Эге– ге, вы, гляжу, озорники, уж и не преминули пустить в них? Ну да ладно уж, остерегитесь на будущее, суньте в сие украшение мужей увернутую в три слоя прокладку, понеже предлежит еще пропасть сцен и пассажей, при коих она может сослужить незаменимую службу. Нелишне предусмотреть, во всеоружии приступая к чтению начавшейся части, что, вопреки нашей воле, из предыдущей в нее проник и втесался не кто иной, как назойливый вопрос № 6, что вкрадчиво сопутствует и будет впредь сопутствовать повествованию в виде рефрена, отчего без вышеупомянутой прокладки обойтись, видимо, не удастся. Что? Что вас, благопристойные мои, волнует? О нет, нет, обо мне не тревожьтесь, я уж давненько во избежание конфуза не только не балуюсь чаем, но даже и пера почти не беру в руки. Стало быть, сейчас нам важней всего озаботиться недопущеньем влажности между бедер, оттого что не бог весть как приятно на фоне сыроватых подштанников приступать к чтению книги, а тем более такой, как наша. К слову, отметим, что если наша книга предназначалась для пляжного чтива, то не только что от прокладки, но и от самих подштанников легко можно было бы отказаться, не боясь укоризны, однако поскольку мы имеем дело с внепляжным чтением, то настоятельно рекомендую не уклоняться ни от предупредительной меры, ниже от прикрытия наготы. К тому же, как вы, просвещенные мои, должно быть, помните, некогда нашего твердолобого пращура — наипервейшую жертву моды пинком вытолкали из «отовсюду огороженного места» не по какой иной причине, как по побуждению прикрыть зад. Чрезвычайно, должен признаться, неловко, что поминутно приходится прибегать к азбучным истинам. Между тем кое-кто, замечается, азбуку подзабыл. Но это так, к слову, пикантная подробность.
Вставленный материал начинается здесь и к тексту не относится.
-- ==== Sys2Proof/Machine/TwinOps.lean ====
section
/-!
DEFINITION. Sys2Proof/Machine/TwinOps.lean: the twin: presence and feed loss, claims, heartbeats, mirror, synchronisation,
castling, eject and removal (R417 to R437).
-/
namespace Sys2Proof.Machine

/-! ### Readiness -/

/-- READY as TWIN_STATUS shows it; a change raises EV244. -/
def Mod.twinReady (m : Mod) (v : Bool) : Mod :=
  if m.flag F.TWIN_STATUS_READY = v then m
  else ({ m.put F.TWIN_STATUS_READY 0 v with twin := { m.twin with wasReady := none } }).raise 244

/-- The twin's other module as a node (R425). -/
def Mod.peerNode (m : Mod) : Nat := m.node ^^^ 1

/-! ### Heartbeats (R423, R428) -/

/-- Whether a module of a twin pair sends heartbeats: from t6 on, while its Sheepdog runs and it is not in removal. -/
def Mod.beats (m : Mod) : Bool :=
  m.flag F.CAR_STATUS_TWIN && (m.rd F.TWIN_STATUS_ROLE == 1 || m.isStandby) && decide (4 ≤ m.rd F.ROOK_STATUS_BOOT) && m.rd F.MBX_STATE_STATE != 4

/-- The heartbeat a module would send now. -/
def Mod.heartbeatOf (m : Mod) : Heartbeat :=
  { seq := BitVec.ofNat 32 (m.twin.hbSeq + 1), role := BitVec.ofNat 8 (m.rd F.TWIN_STATUS_ROLE), ready := m.isStandby && m.flag F.TWIN_STATUS_READY,
    release := m.twin.release, castle := m.twin.propose.isSome, ack := m.twin.ackNext, fault := m.twin.faultNext,
    move := BitVec.ofNat 32 m.moveNow, pass := BitVec.ofNat 32 (m.rd F.TWIN_MIR_PASS_PASS),
    h := BitVec.ofNat 64 (m.twin.propose.getD (m.twin.agreed.getD 0)), now := BitVec.ofNat 64 m.now }

/-- A heartbeat sent: it goes out over the twin link while that is up, and retriggers a primary's claim. A standby's own
request has then reached the primary. -/
def Mod.hbSend (m : Mod) : Mod :=
  if !m.beats then m
  else
    let m := m.iff (m.flag F.TWIN_STATUS_LINK_UP) (fun m =>
      let m := m.toTwin (.heartbeat m.heartbeatOf)
      let gone := m.isStandby && m.twin.propose.isSome
      { m with twin := { m.twin with ackNext := false, faultNext := false, propose := if gone then none else m.twin.propose,
                                     asked := if gone then m.twin.propose.map (fun h => (0, h)) else m.twin.asked } })
    let m := { m with twin := { m.twin with hbSeq := m.twin.hbSeq + 1, hbLast := some m.mono } }
    m.iff (m.rd F.TWIN_STATUS_ROLE == 1) (fun m => m.put F.TWIN_STATUS_CLAIM 0 true)

/-- HEARTBEAT_SEND (R423, R428): 10 µs after the last. -/
def execHeartbeatSend (s : State) : Host.Outcome State Fault Refusal :=
  s.act (fun m => match m.twin.hbLast with
    | some t => (m.toMono (t + 10000)).hbSend
    | none => m.hbSend)

/-- TWIN_CLAIM_TIMEOUT (R423): 30 µs without a heartbeat sent. -/
def execTwinClaimTimeout (s : State) : Host.Outcome State Fault Refusal :=
  s.act (fun m => match m.twin.hbLast with
    | some t => if m.flag F.TWIN_STATUS_CLAIM then (m.toMono (t + 30000)).driveChange Mod.unclaim else m
    | none => m)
Вообще говоря, есть подробность и подробность, однако же нам пора обратиться к феноменам основательным, крупным. Впрочем, легко ли, скажите на милость, разобраться, какая из перечтенных в начале новой части повествования тем крупней, какая же мельче, малозначительней, какая важней остальных настолько, что прежде всех взывает к уяснению, уточнению и вниманию. Не кажется ли, точней неужто не кажется вам, проникновенные мои, что все они равны по удельному весу? Нет, говорите? И вы совсем, ни капельки не усекаете, в какой впадаете промах? Ну так я тотчас вам растолкую, что под сим разумеется. Бросьте, к примеру, в какую-нибудь из ночей взгляд на забитое звездами небо, и вам почудится, что все они светятся одинаково, однако же довольно вглядеться чуть-чуть попристальней, как наверняка различишь, что пара-другая несколько выделяются, а одна блестит куда ослепительнее других. Так вот, мои наблюдательные, из перечтенных, как я имел случай заметить, проблем и вопросов один неизменно окажется таким, коему потребно уделить внимание прежде всех остальных. И семи ли надобно быть пядей во лбу, дабы докумекать, что первейшего, всеобщего, вселенского притяжения к себе заслуживает любовь? Ну как, чувствительные, вспомнили, что ли? Какими бы, однако же, мы ни запаслись тончайшими изъяснениями, какими бы модными и ныне общеупотребительными ни оснастили свой арсенал эпитетами, каким бы благоговением ни были проникнуты к сему величественному чувству, все одно нам еще не ко времени даже слегка его касаться по причине того, в частности, что разумеем мы под ним любовь пифагорейскую, или как ее там, сиречь чертову. К тому же, дабы выложить истину до конца, сознаюсь, что не испытываю сейчас ни желания, ни поползновения говорить о… И понеже, Господь Бог мне свидетель, я доселе не утаивал и не укрывал ни единой, самой крохотной малости, то раскрою вам для вящей правдивости свой последний, затаенный секрет: мы для того только отпустили вожжи и удила и дали волю речистости, навязали вам столь пространное предуведомление, так сказать, увертюру, что ни о чем более толковом, приличном и надобном порассуждать, к досаде своей, не нашлись и не умели. Оттого и пока еще удерживаем достоинство или попросту хвост пистолетом, и покамест не пересолили донельзя и окончательно, предпочтем вывести эту главу в дамки и переключиться на следующую.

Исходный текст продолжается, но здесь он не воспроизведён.